**What to do:** Look through the material beneath and copy each line with the word "await".
=== Begin Enclosure ===
/-- The load of a handler's address from the vector table of level T: the address, none if the load faults or it is misaligned, or a
wait. -/
inductive Handler where
  | pc (x : Word)
  | none
  | wait
deriving DecidableEq, Repr
def Pkg.handler (s : Pkg) (h lvl v : Nat) : Pkg × Handler :=
  match s.sysLoad h lvl ((s.thr h).rs (lvlBase lvl) + BitVec.ofNat 64 (8 * v)) 8 with
  | (s, .ok x) => (s, if x % 4 = 0 then .pc (BitVec.ofNat 64 x) else .none)
  | (s, .err _ _ _) => (s, .none)
  | (s, .wait) => (s, .wait)
/-- The thread goes on at the handler. -/
def Pkg.entered (s : Pkg) (h : Nat) (pc : Word) : Pkg := (s.redirect h pc).updThr h (fun t => { t with ent := Option.none })

/-- The emergency path (R115); vector 12 is never pushed. -/
def Pkg.emergency (s : Pkg) (h lvl frame : Nat) : Pkg :=
  let b := lvlBase lvl
  if s.boot.stop.isSome then s
  else if ((s.thr h).rs (b + 3)).getLsbD 0 then s.stackExhausted h
  else
    let s := s.updThr h (fun t =>
      let t := (List.range 8).foldl (fun t i =>
        let w := BitVec.ofNat 64 (frame / 2 ^ (64 * i))
        t.ws (b + 8 + i) (if i = 2 then w ||| 0x800#64 else w)) t
      (t.ws (b + 3) 1#64).setPs (entryPs t.ps lvl))
    match s.handler h lvl 12 with
    | (s, .pc pc) => s.entered h pc
    | (s, .none) => if s.boot.stop.isSome then s else s.stackExhausted h
    | (s, .wait) => s.updThr h (fun t => { t with ent := some { lvl := lvl, v := 12, frame := frame, slot := 0#64, stored := true, emerg := true } })

/-- The rest of an entry once its frame is visible: the vector's handler (R110). -/
def Pkg.entVec (s : Pkg) (h lvl v frame : Nat) : Pkg :=
  match s.handler h lvl v with
  | (s, .pc pc) => s.entered h pc
  | (s, .none) => (s.updThr h (fun t => { t with ent := none })).emergency h lvl frame
  | (s, .wait) => s.updThr h (fun t => { t with ent := some { lvl := lvl, v := v, frame := frame, slot := 0#64, stored := true, emerg := false } })
/-- The registers once the frame is stored at a (R110). -/
def Thread.framed (t : Thread) (lvl : Nat) (a : Word) : Thread := ((t.ws (lvlBase lvl + 1) a).wg 31 a).setPs (entryPs t.ps lvl)

/-- An entry in progress goes on: its frame has become visible, or the bytes that it waited for have come (R110, R111). -/
def Pkg.entGo (s : Pkg) (h : Nat) : Pkg :=
  match (s.thr h).ent with
  | none => s
  | some e =>
    if e.emerg then
      match s.handler h e.lvl 12 with
      | (s, .pc pc) => s.entered h pc
      | (s, .none) => (s.updThr h (fun t => { t with ent := none })).stackExhausted h
      | (s, .wait) => s
    else if e.stored then s.entVec h e.lvl e.v e.frame
    else if s.frameOut h then s
    else (s.updThr h (fun t => t.framed e.lvl e.slot)).entVec h e.lvl e.v e.frame

/-- Entry of a vector (R110) after any chunk has committed: `pc` is the frame's PC. Nothing is entered once the package stops. -/
def Pkg.enterAt (s : Pkg) (h v : Nat) (pc faddr finfo : Word) (async : Bool) : Pkg :=
  let t := s.thr h
  let lvl := t.takenAt v async
  let b := lvlBase lvl
  let cause := BitVec.ofNat 64 (v + t.lvl * 256 + (if async then 1024 else 0))
  let frame := frameOf pc t.ps cause faddr finfo (t.rg 31)
  if s.boot.stop.isSome then s
  else
    let s := s.pmu h (if async then 0x1F else 0x1E)
    let s := s.updThr h (fun t => { t with queue := [], walk := none, mon := none, monWake := false, sel := false, ebuf := [] })
    let a := t.rs (b + 1) - 64#64
    if a.ult (t.rs (b + 2)) then s.emergency h lvl frame
    else
      match s.frameStore h lvl a frame with
      | (s, none) => s.emergency h lvl frame
      | (s, some true) => (s.updThr h (fun t => t.framed lvl a)).entVec h lvl v frame
      | (s, some false) => s.updThr h (fun t => { t with ent := some { lvl := lvl, v := v, frame := frame, slot := a, stored := false, emerg := false } })

/-- Entry of a vector; a paired captain's chunk ends first, with cause EXCEPTION or INTERRUPT (12 R314). -/
def Pkg.enter (s : Pkg) (h v : Nat) (pc faddr finfo : Word) (async : Bool) : Pkg :=
  if s.boot.stop.isSome then s else (if async then s.commit h 2 v else s.commit h 1).enterAt h v pc faddr finfo async

/-- An instruction of thread h meets an exception: entry waits until what the thread has selected has completed and its
store buffer has drained (R42, R110); until then nothing happens. -/
def Pkg.fault (s : Pkg) (h v : Nat) (pc faddr : Word) (finfo : Nat) : Pkg :=
  let t := s.thr h
  if t.await.isSome || !t.sb.isEmpty then s else s.enter h v pc faddr (BitVec.ofNat 64 finfo) false

/-- A translation fault, with FGPA for a stage-2 one (R152). -/
def Pkg.xfault (s : Pkg) (h : Nat) (f : XFault) (k : AccKind) (half : Bool) (pc va : Word) : Pkg :=
  let t := s.thr h
  if t.await.isSome || !t.sb.isEmpty then s
  else
    let s := s.fgpa h f
    s.enter h (f.vector k) pc va (BitVec.ofNat 64 (f.finfo k half)) false

/-- BUS_ERR (R112). -/
def Pkg.busErr (s : Pkg) (h src : Nat) (k : AccKind) (half : Bool) (pc va : Word) : Pkg :=
  s.fault h 11 pc va (src + k.code * 1024 + (if half then 256 else 0))

/-- Take a pending vector at the thread's boundary (R126, R128, R130). -/
def Pkg.takeVector (s : Pkg) (h v : Nat) : Pkg :=
  let t := s.thr h
  let fin := if v = 32 then t.fin32 else if v = 33 then t.fin33 else 0#64
  let s := if v = 34 ∨ v = 37 then s else s.putPend h v false
  s.enter h v t.pc 0#64 fin true

/-! ### Returning (R113, R121) -/

/-- PS from a saved PS: the fields that exist, LIVE := 0. -/
def restorePs (w : Word) : Word := w &&& 0x1F#64

/-! ### Completion of loads and atomics that had to wait -/

/-- The value of a load from its parts, the lower first. -/
def partsValue : List Part → Option Nat
  | [] => some 0
  | p :: t =>
    match p.got, partsValue t with
    | some x, some y => some (x % 2 ^ (8 * p.n) + y * 2 ^ (8 * p.n))
    | _, _ => none

/-- Chunk cause of an access that has completed (12 R314): DEVREAD 4, REMOTE 6, LOCAL 9, none 0. -/
def causeOf (pa ai : Nat) : Nat :=
  match region pa with | 0 => (if ai ≤ 1 then 0 else 9) | 5 => (if ai = 6 then 0 else 6) | _ => 4
/-- The cause of an instruction's accesses: the lowest. -/
def causeOfAll (l : List (Nat × Nat)) : Nat :=
  let c := ((l.map (fun p => causeOf p.1 p.2)).filter (· ≠ 0)).foldl min 99
  if c = 99 then 0 else c

/-- A waiting access has all its parts: deliver. One whose instruction waits retires now; bytes for the thread's buffer let what waits
for them go on; a load's step may end its chunk. -/
def Pkg.loadDone (s : Pkg) (h : Nat) (dfl : Nat := 0) : Pkg :=
  match (s.thr h).await with
  | none => s
  | some a =>
    match partsValue a.parts with
    | none => s
    | some x =>
      if a.dest == .buf then (s.updThr h (fun t => { t with await := none, ebuf := t.ebuf ++ a.parts })).entGo h
      else
        let s := s.updThr h (fun t =>
          let t := { t with await := none }.deliver a.dest x
          if a.dflags then t.ws 0x018 (t.rs 0x018 ||| BitVec.ofNat 64 (dfl * 65536)) else t)
        if a.blk then
          let n := (a.parts.map (·.n)).sum
          (s.retire h).stepEnd h (causeOfAll (a.parts.map (fun p => (p.pa, p.ai)))) 0 0 dfl x n
        else s.chunkLimit h

/-- The answer to a request of thread h outside the package's DRAM is back, with n bytes of data (08 R233). -/
def Pkg.stAnswer (s : Pkg) (h n : Nat) : Pkg :=
  match (s.thr h).await with
  | some a => s.stRd (stCore (h / 8)) n ((s.now - a.t0) / 1000)
  | none => s

/-- Part i of the waiting access of thread h has its value. -/
def Pkg.partDone (s : Pkg) (h i x : Nat) (dfl : Nat := 0) : Pkg :=
  (s.updThr h (fun t => match t.await with
    | some a => { t with await := some { a with parts := a.parts.modify i (fun p => { p with got := some x }) } }
    | none => t)).loadDone h dfl

/-- A blocking access completes as BUS_ERR, with its own address or `fa` in FADDR. Bytes that an exception entry waited for fail the
entry (R110, R115). -/
def Pkg.partFault (s : Pkg) (h i src : Nat) (fa : Option Nat := none) : Pkg :=
  match (s.thr h).await with
  | none => s
  | some a =>
    let va := match fa with
      | some x => BitVec.ofNat 64 x
      | none => a.va + BitVec.ofNat 64 ((a.parts.take i).map (·.n)).sum
    let s := s.updThr h (fun t => { t with await := none, ebuf := [] })
    if a.dest == .buf then
      match (s.thr h).ent with
      | some e =>
        let s := s.updThr h (fun t => { t with ent := none })
        if e.emerg then s.stackExhausted h else s.emergency h e.lvl e.frame
      | none => s.enter h 11 a.pc va (BitVec.ofNat 64 (src + 1024 * a.acc)) false
    else
      let s := if s.paired then
          (s.chunkStep h).commit h (match a.parts[i]? with | some p => causeOf p.pa p.ai | none => 4) 0 (src + 1)
        else s
      s.enterAt h 11 a.pc va (BitVec.ofNat 64 (src + (if a.atomic then 3 else 1) * 1024 + (if i > 0 then 256 else 0))) false

end Sys2Proof.Machine
end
=== End Enclosure ===
**Response:**
  if t.await.isSome || !t.sb.isEmpty then s else s.enter h v pc faddr (BitVec.ofNat 64 finfo) false
  if t.await.isSome || !t.sb.isEmpty then s
  match (s.thr h).await with
      if a.dest == .buf then (s.updThr h (fun t => { t with await := none, ebuf := t.ebuf ++ a.parts })).entGo h
          let t := { t with await := none }.deliver a.dest x
  match (s.thr h).await with
  (s.updThr h (fun t => match t.await with
    | some a => { t with await := some { a with parts := a.parts.modify i (fun p => { p with got := some x }) } }
  match (s.thr h).await with
    let s := s.updThr h (fun t => { t with await := none, ebuf := [] })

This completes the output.